Doit-on percevoir dans les récents gestes des procureurs de la couronne une course aux sentences à rabais pour désengorger les attentes? Un moindre mal s’il en est un. Mais une médication ne remplacera jamais la prévention. Et en ce sens, un virage majeur nécessite un changement de mentalité qui ferait grincher. Les habitudes sont bien ancrées dans la magistrature et ses affidés. Pour soulager les goussets du citoyen, les soi-disant défenseurs de la veuve et l’orphelin essuieraient la contrepartie.

La démocratie nous assure une relative quiétude. Le citoyen s’en remet aux élus qui ont un devoir de vigilance. Ils sont les garants de l’État qui doit procurer des services efficients. Le nombre de nids de poule dans la chaussée modulera le degré de satisfaction du contribuable à l’égard des transports. Mais qu’en est-il de l’évaluation du système judiciaire. La majorité des citoyens n’ont pas à s’y frotter et surtout, n’ont pas conscience de sa performance. Hélas, la libération d’un grand nombre de criminels, en vertu de délais indus, ont choqué l’opinion publique. Pourtant, une gestion rigoureuse des fonds publics n’est pas un devoir dévolu aux seuls ministères de l’Éducation ou de la Santé.

On essaime les campus universitaires en province. Nous en savons quelque chose à Drummondville. Soit disant pour rapprocher du savoir une clientèle qui autrement en serait soustrait. Le geste est noble, mais la décision relève plus de la pression d’élus locaux que de la bonne gouvernance. En matière de justice, la société civile est incapable de braquer les projecteurs sur cet appareil échevelé. L’État ne montre aucun intérêt à réformer le système de justice.  Cette structure pourtant n’exige aucune technicité ou mode de fonctionnement complexe. S’il fallait faire montre du même fatras avec la mise en route de l’automobile sans conducteur. Je n’ose pas imaginer les conséquences.

L’ex maire Vaillancourt de Laval se présente ce matin devant le tribunal. Il n’a fallu qu’une minute avant que le juge suspende l’audience. Vous me direz qu’elle fut reconduite par la suite. En effet. Mais ce n’est qu’un insipide exemple mettant en scène un célèbre corrupteur pour démontrer les minutes transformées en heures et en jours et en années gaspillées. Les cours de justice deviennent le théâtre d’une pièce maintes fois reportée dont seuls sont capables ces habiles magiciens de la justice.
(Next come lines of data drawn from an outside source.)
theorem frame_applyGranule {M : Nat} {s0 s : State} (m) (hM : Nat.lor 36864 M = M) (h0 : Frame M s0 s) : Frame M s0 (State.applyGranule s m) := by
  refine frame_trans (k := 36864) ?_ hM h0
  unfold State.applyGranule
  repeat' (first | with_reducible exact frame_refl _ _ | with_reducible exact Or.inr rfl | exact Or.inl rfl | exact (rfl : Nat.lor _ _ = _) | with_reducible assumption | extract_lets | with_reducible apply frame_ite | with_reducible apply frame_next | (with_reducible apply frame_upd; with_reducible exact Or.inr rfl; fail_if_success (iterate 23 (with_reducible exact Or.inr rfl))) | (with_reducible apply frame_foldl; intro _ _) | with_reducible apply frame_fillLog | with_reducible apply frame_movedToQlc | (split) | (dsimp +zetaDelta only))

theorem frame_execMapCommitMessage {s : State} (mv) : FrameO 2014721 s (execMapCommitMessage mv s) := by
  unfold execMapCommitMessage
  repeat' (first | with_reducible exact frame_refl _ _ | with_reducible exact Or.inr rfl | exact Or.inl rfl | exact (rfl : Nat.lor _ _ = _) | with_reducible assumption | extract_lets | with_reducible apply frame_ite | with_reducible apply frame_next | (with_reducible apply frame_upd; with_reducible exact Or.inr rfl; fail_if_success (iterate 23 (with_reducible exact Or.inr rfl))) | (with_reducible apply frame_foldl; intro _ _) | with_reducible apply frame_setMove | with_reducible apply frame_addCommit | with_reducible apply frame_tallyRelease | with_reducible apply frame_applyBlock | with_reducible apply frame_applyGranule | (split) | (dsimp +zetaDelta only))

theorem frame_execSourceErase {s : State} (mv) : FrameO 40449 s (execSourceErase mv s) := by
  unfold execSourceErase
  repeat' (first | with_reducible exact frame_refl _ _ | with_reducible exact Or.inr rfl | exact Or.inl rfl | exact (rfl : Nat.lor _ _ = _) | with_reducible assumption | extract_lets | with_reducible apply frame_ite | with_reducible apply frame_next | (with_reducible apply frame_upd; with_reducible exact Or.inr rfl; fail_if_success (iterate 23 (with_reducible exact Or.inr rfl))) | (with_reducible apply frame_foldl; intro _ _) | with_reducible apply frame_freeBlock | with_reducible apply frame_retireBlock | with_reducible apply frame_dropMove | (split) | (dsimp +zetaDelta only))

theorem frame_execSpillProgram {s : State} : FrameO 8192 s (execSpillProgram s) := by
  unfold execSpillProgram
  repeat' (first | with_reducible exact frame_refl _ _ | with_reducible exact Or.inr rfl | exact Or.inl rfl | exact (rfl : Nat.lor _ _ = _) | with_reducible assumption | extract_lets | with_reducible apply frame_ite | with_reducible apply frame_next | (with_reducible apply frame_upd; with_reducible exact Or.inr rfl; fail_if_success (iterate 23 (with_reducible exact Or.inr rfl))) | (with_reducible apply frame_foldl; intro _ _) | (split) | (dsimp +zetaDelta only))

theorem frame_execMetadataWrite {s : State} (top) : FrameO 12320 s (execMetadataWrite top s) := by
  unfold execMetadataWrite
  repeat' (first | with_reducible exact frame_refl _ _ | with_reducible exact Or.inr rfl | exact Or.inl rfl | exact (rfl : Nat.lor _ _ = _) | with_reducible assumption | extract_lets | with_reducible apply frame_ite | with_reducible apply frame_next | (with_reducible apply frame_upd; with_reducible exact Or.inr rfl; fail_if_success (iterate 23 (with_reducible exact Or.inr rfl))) | (with_reducible apply frame_foldl; intro _ _) | (split) | (dsimp +zetaDelta only))

theorem frame_staleWork {M : Nat} {s0 s : State} (q) (hM : Nat.lor 5633 M = M) (h0 : Frame M s0 s) : Frame M s0 (State.staleWork s q) := by
  refine frame_trans (k := 5633) ?_ hM h0
  unfold State.staleWork
  repeat' (first | with_reducible exact frame_refl _ _ | with_reducible exact Or.inr rfl | exact Or.inl rfl | exact (rfl : Nat.lor _ _ = _) | with_reducible assumption | extract_lets | with_reducible apply frame_ite | with_reducible apply frame_next | (with_reducible apply frame_upd; with_reducible exact Or.inr rfl; fail_if_success (iterate 23 (with_reducible exact Or.inr rfl))) | (with_reducible apply frame_foldl; intro _ _) | with_reducible apply frame_forceTail | (split) | (dsimp +zetaDelta only))

theorem frame_execStaleSecuredRecord {s : State} (q) : FrameO 5633 s (execStaleSecuredRecord q s) := by
  unfold execStaleSecuredRecord
  repeat' (first | with_reducible exact frame_refl _ _ | with_reducible exact Or.inr rfl | exact Or.inl rfl | exact (rfl : Nat.lor _ _ = _) | with_reducible assumption | extract_lets | with_reducible apply frame_ite | with_reducible apply frame_next | (with_reducible apply frame_upd; with_reducible exact Or.inr rfl; fail_if_success (iterate 23 (with_reducible exact Or.inr rfl))) | (with_reducible apply frame_foldl; intro _ _) | with_reducible apply frame_staleWork | (split) | (dsimp +zetaDelta only))

theorem frame_execRetentionRefreshDue {s : State} (die) (block) : FrameO 4096 s (execRetentionRefreshDue die block s) := by
  unfold execRetentionRefreshDue
  repeat' (first | with_reducible exact frame_refl _ _ | with_reducible exact Or.inr rfl | exact Or.inl rfl | exact (rfl : Nat.lor _ _ = _) | with_reducible assumption | extract_lets | with_reducible apply frame_ite | with_reducible apply frame_next | (with_reducible apply frame_upd; with_reducible exact Or.inr rfl; fail_if_success (iterate 23 (with_reducible exact Or.inr rfl))) | (with_reducible apply frame_foldl; intro _ _) | with_reducible apply frame_setBlock | (split) | (dsimp +zetaDelta only))

theorem frame_execMedZqSelWrite {s : State} (who) (value) : FrameO 1 s (execMedZqSelWrite who value s) := by
  unfold execMedZqSelWrite
  repeat' (first | with_reducible exact frame_refl _ _ | with_reducible exact Or.inr rfl | exact Or.inl rfl | exact (rfl : Nat.lor _ _ = _) | with_reducible assumption | extract_lets | with_reducible apply frame_ite | with_reducible apply frame_next | (with_reducible apply frame_upd; with_reducible exact Or.inr rfl; fail_if_success (iterate 23 (with_reducible exact Or.inr rfl))) | (with_reducible apply frame_foldl; intro _ _) | with_reducible apply frame_setReg | (split) | (dsimp +zetaDelta only))

theorem frame_recordWake {M : Nat} {s0 s : State} (src) (abandoned) (ap) (fromHib) (hM : Nat.lor 1 M = M) (h0 : Frame M s0 s) : Frame M s0 (State.recordWake s src abandoned ap fromHib) := by
  refine frame_trans (k := 1) ?_ hM h0
  unfold State.recordWake
  repeat' (first | with_reducible exact frame_refl _ _ | with_reducible exact Or.inr rfl | exact Or.inl rfl | exact (rfl : Nat.lor _ _ = _) | with_reducible assumption | extract_lets | with_reducible apply frame_ite | with_reducible apply frame_next | (with_reducible apply frame_upd; with_reducible exact Or.inr rfl; fail_if_success (iterate 23 (with_reducible exact Or.inr rfl))) | (with_reducible apply frame_foldl; intro _ _) | with_reducible apply frame_setReg | (split) | (dsimp +zetaDelta only))

theorem frame_abandonSleep {M : Nat} {s0 s : State} (src) (ap) (hM : Nat.lor 2014753 M = M) (h0 : Frame M s0 s) : Frame M s0 (State.abandonSleep s src ap) := by
  refine frame_trans (k := 2014753) ?_ hM h0
  unfold State.abandonSleep
  repeat' (first | with_reducible exact frame_refl _ _ | with_reducible exact Or.inr rfl | exact Or.inl rfl | exact (rfl : Nat.lor _ _ = _) | with_reducible assumption | extract_lets | with_reducible apply frame_ite | with_reducible apply frame_next | (with_reducible apply frame_upd; with_reducible exact Or.inr rfl; fail_if_success (iterate 23 (with_reducible exact Or.inr rfl))) | (with_reducible apply frame_foldl; intro _ _) | with_reducible apply frame_raise | with_reducible apply frame_reply | with_reducible apply frame_kick | with_reducible apply frame_recordWake | (split) | (dsimp +zetaDelta only))

theorem frame_wakeEvent {M : Nat} {s0 s : State} (src) (hM : Nat.lor 2014881 M = M) (h0 : Frame M s0 s) : Frame M s0 (State.wakeEvent s src) := by
  refine frame_trans (k := 2014881) ?_ hM h0
  unfold State.wakeEvent
  repeat' (first | with_reducible exact frame_refl _ _ | with_reducible exact Or.inr rfl | exact Or.inl rfl | exact (rfl : Nat.lor _ _ = _) | with_reducible assumption | extract_lets | with_reducible apply frame_ite | with_reducible apply frame_next | (with_reducible apply frame_upd; with_reducible exact Or.inr rfl; fail_if_success (iterate 23 (with_reducible exact Or.inr rfl))) | (with_reducible apply frame_foldl; intro _ _) | with_reducible apply frame_syncRail | with_reducible apply frame_recordWake | with_reducible apply frame_abandonSleep | (split) | (dsimp +zetaDelta only))

theorem frame_sleepEntry {M : Nat} {s0 s : State} (x1) (v) (hM : Nat.lor 2014753 M = M) (h0 : Frame M s0 s) : Frame M s0 (State.sleepEntry s x1 v) := by
  refine frame_trans (k := 2014753) ?_ hM h0
  unfold State.sleepEntry
  repeat' (first | with_reducible exact frame_refl _ _ | with_reducible exact Or.inr rfl | exact Or.inl rfl | exact (rfl : Nat.lor _ _ = _) | with_reducible assumption | extract_lets | with_reducible apply frame_ite | with_reducible apply frame_next | (with_reducible apply frame_upd; with_reducible exact Or.inr rfl; fail_if_success (iterate 23 (with_reducible exact Or.inr rfl))) | (with_reducible apply frame_foldl; intro _ _) | with_reducible apply frame_kick | with_reducible apply frame_interruptHeld | with_reducible apply frame_abandonSleep | (split) | (dsimp +zetaDelta only))

theorem frame_sleepRequest {M : Nat} {s0 s : State} (x1) (v) (hM : Nat.lor 2014753 M = M) (h0 : Frame M s0 s) : Frame M s0 (State.sleepRequest s x1 v) := by
  refine frame_trans (k := 2014753) ?_ hM h0
  unfold State.sleepRequest
  repeat' (first | with_reducible exact frame_refl _ _ | with_reducible exact Or.inr rfl | exact Or.inl rfl | exact (rfl : Nat.lor _ _ = _) | with_reducible assumption | extract_lets | with_reducible apply frame_ite | with_reducible apply frame_next | (with_reducible apply frame_upd; with_reducible exact Or.inr rfl; fail_if_success (iterate 23 (with_reducible exact Or.inr rfl))) | (with_reducible apply frame_foldl; intro _ _) | with_reducible apply frame_reply | with_reducible apply frame_sleepEntry | (split) | (dsimp +zetaDelta only))

theorem frame_forceAll {M : Nat} {s0 s : State} (hM : Nat.lor 5633 M = M) (h0 : Frame M s0 s) : Frame M s0 (State.forceAll s) := by
  refine frame_trans (k := 5633) ?_ hM h0
  unfold State.forceAll
  repeat' (first | with_reducible exact frame_refl _ _ | with_reducible exact Or.inr rfl | exact Or.inl rfl | exact (rfl : Nat.lor _ _ = _) | with_reducible assumption | extract_lets | with_reducible apply frame_ite | with_reducible apply frame_next | (with_reducible apply frame_upd; with_reducible exact Or.inr rfl; fail_if_success (iterate 23 (with_reducible exact Or.inr rfl))) | (with_reducible apply frame_foldl; intro _ _) | with_reducible apply frame_staleWork | (split) | (dsimp +zetaDelta only))

theorem frame_passPoint {M : Nat} {s0 s : State} (x1) (ap) (hM : Nat.lor 2014753 M = M) (h0 : Frame M s0 s) : Frame M s0 (State.passPoint s x1 ap) := by
  refine frame_trans (k := 2014753) ?_ hM h0
  unfold State.passPoint
  repeat' (first | with_reducible exact frame_refl _ _ | with_reducible exact Or.inr rfl | exact Or.inl rfl | exact (rfl : Nat.lor _ _ = _) | with_reducible assumption | extract_lets | with_reducible apply frame_ite | with_reducible apply frame_next | (with_reducible apply frame_upd; with_reducible exact Or.inr rfl; fail_if_success (iterate 23 (with_reducible exact Or.inr rfl))) | (with_reducible apply frame_foldl; intro _ _) | with_reducible apply frame_abandonSleep | (split) | (dsimp +zetaDelta only))

theorem frame_execAbortPointAp2 {s : State} : FrameO 2014753 s (execAbortPointAp2 s) := by
  unfold execAbortPointAp2
  repeat' (first | with_reducible exact frame_refl _ _ | with_reducible exact Or.inr rfl | exact Or.inl rfl | exact (rfl : Nat.lor _ _ = _) | with_reducible assumption | extract_lets | with_reducible apply frame_ite | with_reducible apply frame_next | (with_reducible apply frame_upd; with_reducible exact Or.inr rfl; fail_if_success (iterate 23 (with_reducible exact Or.inr rfl))) | (with_reducible apply frame_foldl; intro _ _) | with_reducible apply frame_forceAll | with_reducible apply frame_passPoint | (split) | (dsimp +zetaDelta only))

theorem frame_execAbortPointAp3 {s : State} : FrameO 2014753 s (execAbortPointAp3 s) := by
  unfold execAbortPointAp3
  repeat' (first | with_reducible exact frame_refl _ _ | with_reducible exact Or.inr rfl | exact Or.inl rfl | exact (rfl : Nat.lor _ _ = _) | with_reducible assumption | extract_lets | with_reducible apply frame_ite | with_reducible apply frame_next | (with_reducible apply frame_upd; with_reducible exact Or.inr rfl; fail_if_success (iterate 23 (with_reducible exact Or.inr rfl))) | (with_reducible apply frame_foldl; intro _ _) | with_reducible apply frame_passPoint | (split) | (dsimp +zetaDelta only))

theorem frame_enterDoze {M : Nat} {s0 s : State} (hM : Nat.lor 1228479 M = M) (h0 : Frame M s0 s) : Frame M s0 (State.enterDoze s) := by
  refine frame_trans (k := 1228479) ?_ hM h0
  unfold State.enterDoze
  repeat' (first | with_reducible exact frame_refl _ _ | with_reducible exact Or.inr rfl | exact Or.inl rfl | exact (rfl : Nat.lor _ _ = _) | with_reducible assumption | extract_lets | with_reducible apply frame_ite | with_reducible apply frame_next | (with_reducible apply frame_upd; with_reducible exact Or.inr rfl; fail_if_success (iterate 23 (with_reducible exact Or.inr rfl))) | (with_reducible apply frame_foldl; intro _ _) | with_reducible apply frame_enter | with_reducible apply frame_syncBanks | with_reducible apply frame_syncRail | with_reducible apply frame_putVariant | with_reducible apply frame_withdrawUnserved | (split) | (dsimp +zetaDelta only))

theorem frame_enterHibernate {M : Nat} {s0 s : State} (hM : Nat.lor 2088959 M = M) (h0 : Frame M s0 s) : Frame M s0 (State.enterHibernate s) := by
  refine frame_trans (k := 2088959) ?_ hM h0
  unfold State.enterHibernate
  repeat' (first | with_reducible exact frame_refl _ _ | with_reducible exact Or.inr rfl | exact Or.inl rfl | exact (rfl : Nat.lor _ _ = _) | with_reducible assumption | extract_lets | with_reducible apply frame_ite | with_reducible apply frame_next | (with_reducible apply frame_upd; with_reducible exact Or.inr rfl; fail_if_success (iterate 23 (with_reducible exact Or.inr rfl))) | (with_reducible apply frame_foldl; intro _ _) | with_reducible apply frame_enter | with_reducible apply frame_syncBanks | with_reducible apply frame_dropHibernate | with_reducible apply frame_floatLdg | with_reducible apply frame_stopTest | (split) | (dsimp +zetaDelta only))

theorem frame_sleepBoundary {M : Nat} {s0 s : State} (hM : Nat.lor 2097151 M = M) (h0 : Frame M s0 s) : Frame M s0 (State.sleepBoundary s) := by
  refine frame_trans (k := 2097151) ?_ hM h0
  unfold State.sleepBoundary
  repeat' (first | with_reducible exact frame_refl _ _ | with_reducible exact Or.inr rfl | exact Or.inl rfl | exact (rfl : Nat.lor _ _ = _) | with_reducible assumption | extract_lets | with_reducible apply frame_ite | with_reducible apply frame_next | (with_reducible apply frame_upd; with_reducible exact Or.inr rfl; fail_if_success (iterate 23 (with_reducible exact Or.inr rfl))) | (with_reducible apply frame_foldl; intro _ _) | with_reducible apply frame_reply | with_reducible apply frame_abandonSleep | with_reducible apply frame_enterDoze | with_reducible apply frame_enterHibernate | (split) | (dsimp +zetaDelta only))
Oui,  tenue et bienséance sont de mise. Mais ponctualité, rigueur et organisation demeurent souverains. Ne croyez-vous pas qu’à l’heure du numérique, innombrables sont les procédures purement administratives qui n’exigerait aucun déplacement de personnes, témoins et figurants ? Et la vidéo-conférence éviterait des heures de routes en convoi sécurisé pour des formalités accessoires. A l’université, les cours de droit ne pourraient-ils pas s’enrichir de la juxtaposition d’un cours en gestion ?

Rassurez-vous, il y a belle lurette que j’ai perdu mes illusions. Le corporatisme judiciaire est une autorité prépondérante. Le citoyen n’a pas voix au chapitre. Et le politique n’a certes pas un intérêt électoral dans une transformation fondamentale de cette gestion archaïque. Des millions de dollars de fonds publics continueront à être engloutis en pure perte dans cet appareil administratif inefficace.
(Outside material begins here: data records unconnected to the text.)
theorem frame_descEnd {M : Nat} {s0 s : State} (ch) (status) (fenced) (hM : Nat.lor 67073 M = M) (h0 : Frame M s0 s) : Frame M s0 (State.descEnd s ch status fenced) := by
  refine frame_trans (k := 67073) ?_ hM h0
  unfold State.descEnd
  repeat' (first | with_reducible exact frame_refl _ _ | with_reducible exact Or.inr rfl | exact Or.inl rfl | exact (rfl : Nat.lor _ _ = _) | with_reducible assumption | extract_lets | with_reducible apply frame_ite | with_reducible apply frame_next | (with_reducible apply frame_upd; with_reducible exact Or.inr rfl; fail_if_success (iterate 23 (with_reducible exact Or.inr rfl))) | (with_reducible apply frame_foldl; intro _ _) | with_reducible apply frame_setChain | with_reducible apply frame_putRecord | with_reducible apply frame_chainNext | with_reducible apply frame_consume | (split) | (dsimp +zetaDelta only))

theorem frame_moveBytes {M : Nat} {s0 s : State} (ch) (d) (n) (hM : Nat.lor 65536 M = M) (h0 : Frame M s0 s) : Frame M s0 (State.moveBytes s ch d n) := by
  refine frame_trans (k := 65536) ?_ hM h0
  unfold State.moveBytes
  repeat' (first | with_reducible exact frame_refl _ _ | with_reducible exact Or.inr rfl | exact Or.inl rfl | exact (rfl : Nat.lor _ _ = _) | with_reducible assumption | extract_lets | with_reducible apply frame_ite | with_reducible apply frame_next | (with_reducible apply frame_upd; with_reducible exact Or.inr rfl; fail_if_success (iterate 23 (with_reducible exact Or.inr rfl))) | (with_reducible apply frame_foldl; intro _ _) | with_reducible apply frame_setChain | (split) | (dsimp +zetaDelta only))

theorem frame_touchDram {M : Nat} {s0 s : State} (space) (addr) (hM : Nat.lor 131072 M = M) (h0 : Frame M s0 s) : Frame M s0 (State.touchDram s space addr) := by
  refine frame_trans (k := 131072) ?_ hM h0
  unfold State.touchDram
  repeat' (first | with_reducible exact frame_refl _ _ | with_reducible exact Or.inr rfl | exact Or.inl rfl | exact (rfl : Nat.lor _ _ = _) | with_reducible assumption | extract_lets | with_reducible apply frame_ite | with_reducible apply frame_next | (with_reducible apply frame_upd; with_reducible exact Or.inr rfl; fail_if_success (iterate 23 (with_reducible exact Or.inr rfl))) | (with_reducible apply frame_foldl; intro _ _) | with_reducible apply frame_openRow | (split) | (dsimp +zetaDelta only))

theorem frame_runMove {M : Nat} {s0 s : State} (ch) (op) (err) (hM : Nat.lor 198145 M = M) (h0 : Frame M s0 s) : Frame M s0 (State.runMove s ch op err) := by
  refine frame_trans (k := 198145) ?_ hM h0
  unfold State.runMove
  repeat' (first | with_reducible exact frame_refl _ _ | with_reducible exact Or.inr rfl | exact Or.inl rfl | exact (rfl : Nat.lor _ _ = _) | with_reducible assumption | extract_lets | with_reducible apply frame_ite | with_reducible apply frame_next | (with_reducible apply frame_upd; with_reducible exact Or.inr rfl; fail_if_success (iterate 23 (with_reducible exact Or.inr rfl))) | (with_reducible apply frame_foldl; intro _ _) | with_reducible apply frame_chainHalt | with_reducible apply frame_descEnd | with_reducible apply frame_moveBytes | with_reducible apply frame_touchDram | (split) | (dsimp +zetaDelta only))

theorem frame_linkReturn {M : Nat} {s0 s : State} (ch) (hM : Nat.lor 67073 M = M) (h0 : Frame M s0 s) : Frame M s0 (State.linkReturn s ch) := by
  refine frame_trans (k := 67073) ?_ hM h0
  unfold State.linkReturn
  repeat' (first | with_reducible exact frame_refl _ _ | with_reducible exact Or.inr rfl | exact Or.inl rfl | exact (rfl : Nat.lor _ _ = _) | with_reducible assumption | extract_lets | with_reducible apply frame_ite | with_reducible apply frame_next | (with_reducible apply frame_upd; with_reducible exact Or.inr rfl; fail_if_success (iterate 23 (with_reducible exact Or.inr rfl))) | (with_reducible apply frame_foldl; intro _ _) | with_reducible apply frame_setChain | with_reducible apply frame_chState | with_reducible apply frame_chainHalt | with_reducible apply frame_fetchDesc | (split) | (dsimp +zetaDelta only))

theorem frame_chainRestart {M : Nat} {s0 s : State} (ch) (action) (hM : Nat.lor 67073 M = M) (h0 : Frame M s0 s) : Frame M s0 (State.chainRestart s ch action) := by
  refine frame_trans (k := 67073) ?_ hM h0
  unfold State.chainRestart
  repeat' (first | with_reducible exact frame_refl _ _ | with_reducible exact Or.inr rfl | exact Or.inl rfl | exact (rfl : Nat.lor _ _ = _) | with_reducible assumption | extract_lets | with_reducible apply frame_ite | with_reducible apply frame_next | (with_reducible apply frame_upd; with_reducible exact Or.inr rfl; fail_if_success (iterate 23 (with_reducible exact Or.inr rfl))) | (with_reducible apply frame_foldl; intro _ _) | with_reducible apply frame_setReg | with_reducible apply frame_setChain | with_reducible apply frame_chState | with_reducible apply frame_fetchDesc | with_reducible apply frame_chainNext | with_reducible apply frame_consume | (split) | (dsimp +zetaDelta only))

theorem frame_ownerWrites {M : Nat} {s0 s : State} (ws) (hM : Nat.lor 65536 M = M) (h0 : Frame M s0 s) : Frame M s0 (State.ownerWrites s ws) := by
  refine frame_trans (k := 65536) ?_ hM h0
  unfold State.ownerWrites
  repeat' (first | with_reducible exact frame_refl _ _ | with_reducible exact Or.inr rfl | exact Or.inl rfl | exact (rfl : Nat.lor _ _ = _) | with_reducible assumption | extract_lets | with_reducible apply frame_ite | with_reducible apply frame_next | (with_reducible apply frame_upd; with_reducible exact Or.inr rfl; fail_if_success (iterate 23 (with_reducible exact Or.inr rfl))) | (with_reducible apply frame_foldl; intro _ _) | (split) | (dsimp +zetaDelta only))

theorem frame_chainStart {M : Nat} {s0 s : State} (ch) (hM : Nat.lor 198145 M = M) (h0 : Frame M s0 s) : Frame M s0 (State.chainStart s ch) := by
  refine frame_trans (k := 198145) ?_ hM h0
  unfold State.chainStart
  repeat' (first | with_reducible exact frame_refl _ _ | with_reducible exact Or.inr rfl | exact Or.inl rfl | exact (rfl : Nat.lor _ _ = _) | with_reducible assumption | extract_lets | with_reducible apply frame_ite | with_reducible apply frame_next | (with_reducible apply frame_upd; with_reducible exact Or.inr rfl; fail_if_success (iterate 23 (with_reducible exact Or.inr rfl))) | (with_reducible apply frame_foldl; intro _ _) | with_reducible apply frame_wakeBank | with_reducible apply frame_fetchDesc | (split) | (dsimp +zetaDelta only))

theorem frame_runRises {M : Nat} {s0 s : State} (ch) (hM : Nat.lor 198145 M = M) (h0 : Frame M s0 s) : Frame M s0 (State.runRises s ch) := by
  refine frame_trans (k := 198145) ?_ hM h0
  unfold State.runRises
  repeat' (first | with_reducible exact frame_refl _ _ | with_reducible exact Or.inr rfl | exact Or.inl rfl | exact (rfl : Nat.lor _ _ = _) | with_reducible assumption | extract_lets | with_reducible apply frame_ite | with_reducible apply frame_next | (with_reducible apply frame_upd; with_reducible exact Or.inr rfl; fail_if_success (iterate 23 (with_reducible exact Or.inr rfl))) | (with_reducible apply frame_foldl; intro _ _) | with_reducible apply frame_chainStart | (split) | (dsimp +zetaDelta only))

theorem frame_execChainRun {s : State} (who) (ch) (writes) : FrameO 198145 s (execChainRun who ch writes s) := by
  unfold execChainRun
  repeat' (first | with_reducible exact frame_refl _ _ | with_reducible exact Or.inr rfl | exact Or.inl rfl | exact (rfl : Nat.lor _ _ = _) | with_reducible assumption | extract_lets | with_reducible apply frame_ite | with_reducible apply frame_next | (with_reducible apply frame_upd; with_reducible exact Or.inr rfl; fail_if_success (iterate 23 (with_reducible exact Or.inr rfl))) | (with_reducible apply frame_foldl; intro _ _) | with_reducible apply frame_setFld | with_reducible apply frame_ownerWrites | with_reducible apply frame_runRises | (split) | (dsimp +zetaDelta only))

theorem frame_execAppendCountWrite {s : State} (who) (ch) (count) (writes) : FrameO 198145 s (execAppendCountWrite who ch count writes s) := by
  unfold execAppendCountWrite
  repeat' (first | with_reducible exact frame_refl _ _ | with_reducible exact Or.inr rfl | exact Or.inl rfl | exact (rfl : Nat.lor _ _ = _) | with_reducible assumption | extract_lets | with_reducible apply frame_ite | with_reducible apply frame_next | (with_reducible apply frame_upd; with_reducible exact Or.inr rfl; fail_if_success (iterate 23 (with_reducible exact Or.inr rfl))) | (with_reducible apply frame_foldl; intro _ _) | with_reducible apply frame_setReg | with_reducible apply frame_setChain | with_reducible apply frame_ownerWrites | with_reducible apply frame_chainStart | (split) | (dsimp +zetaDelta only))

theorem frame_execDescriptorCopy {s : State} (ch) (err) : FrameO 198145 s (execDescriptorCopy ch err s) := by
  unfold execDescriptorCopy
  repeat' (first | with_reducible exact frame_refl _ _ | with_reducible exact Or.inr rfl | exact Or.inl rfl | exact (rfl : Nat.lor _ _ = _) | with_reducible assumption | extract_lets | with_reducible apply frame_ite | with_reducible apply frame_next | (with_reducible apply frame_upd; with_reducible exact Or.inr rfl; fail_if_success (iterate 23 (with_reducible exact Or.inr rfl))) | (with_reducible apply frame_foldl; intro _ _) | with_reducible apply frame_runMove | (split) | (dsimp +zetaDelta only))

theorem frame_execDescriptorFill {s : State} (ch) (err) : FrameO 198145 s (execDescriptorFill ch err s) := by
  unfold execDescriptorFill
  repeat' (first | with_reducible exact frame_refl _ _ | with_reducible exact Or.inr rfl | exact Or.inl rfl | exact (rfl : Nat.lor _ _ = _) | with_reducible assumption | extract_lets | with_reducible apply frame_ite | with_reducible apply frame_next | (with_reducible apply frame_upd; with_reducible exact Or.inr rfl; fail_if_success (iterate 23 (with_reducible exact Or.inr rfl))) | (with_reducible apply frame_foldl; intro _ _) | with_reducible apply frame_runMove | (split) | (dsimp +zetaDelta only))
Le juge en chef de la cour supérieur, Me Robert Pidgeon, qualifiait le service judiciaire digne de l’âge de pierre. Lui-même appelait à moderniser le milieu. Il soulevait le fait que les notes étaient prises parfois aux crayons. L’achat de matériel informatique contribuera certes à la modernisation de l’appareil judiciaire. Mais la mise à jour de cette fonction régalienne exige beaucoup plus. Un fonctionnement réinventé, digne du XXIe siècle, contribuerait en une justice, non pas expéditive, mais fructueuse et rentable.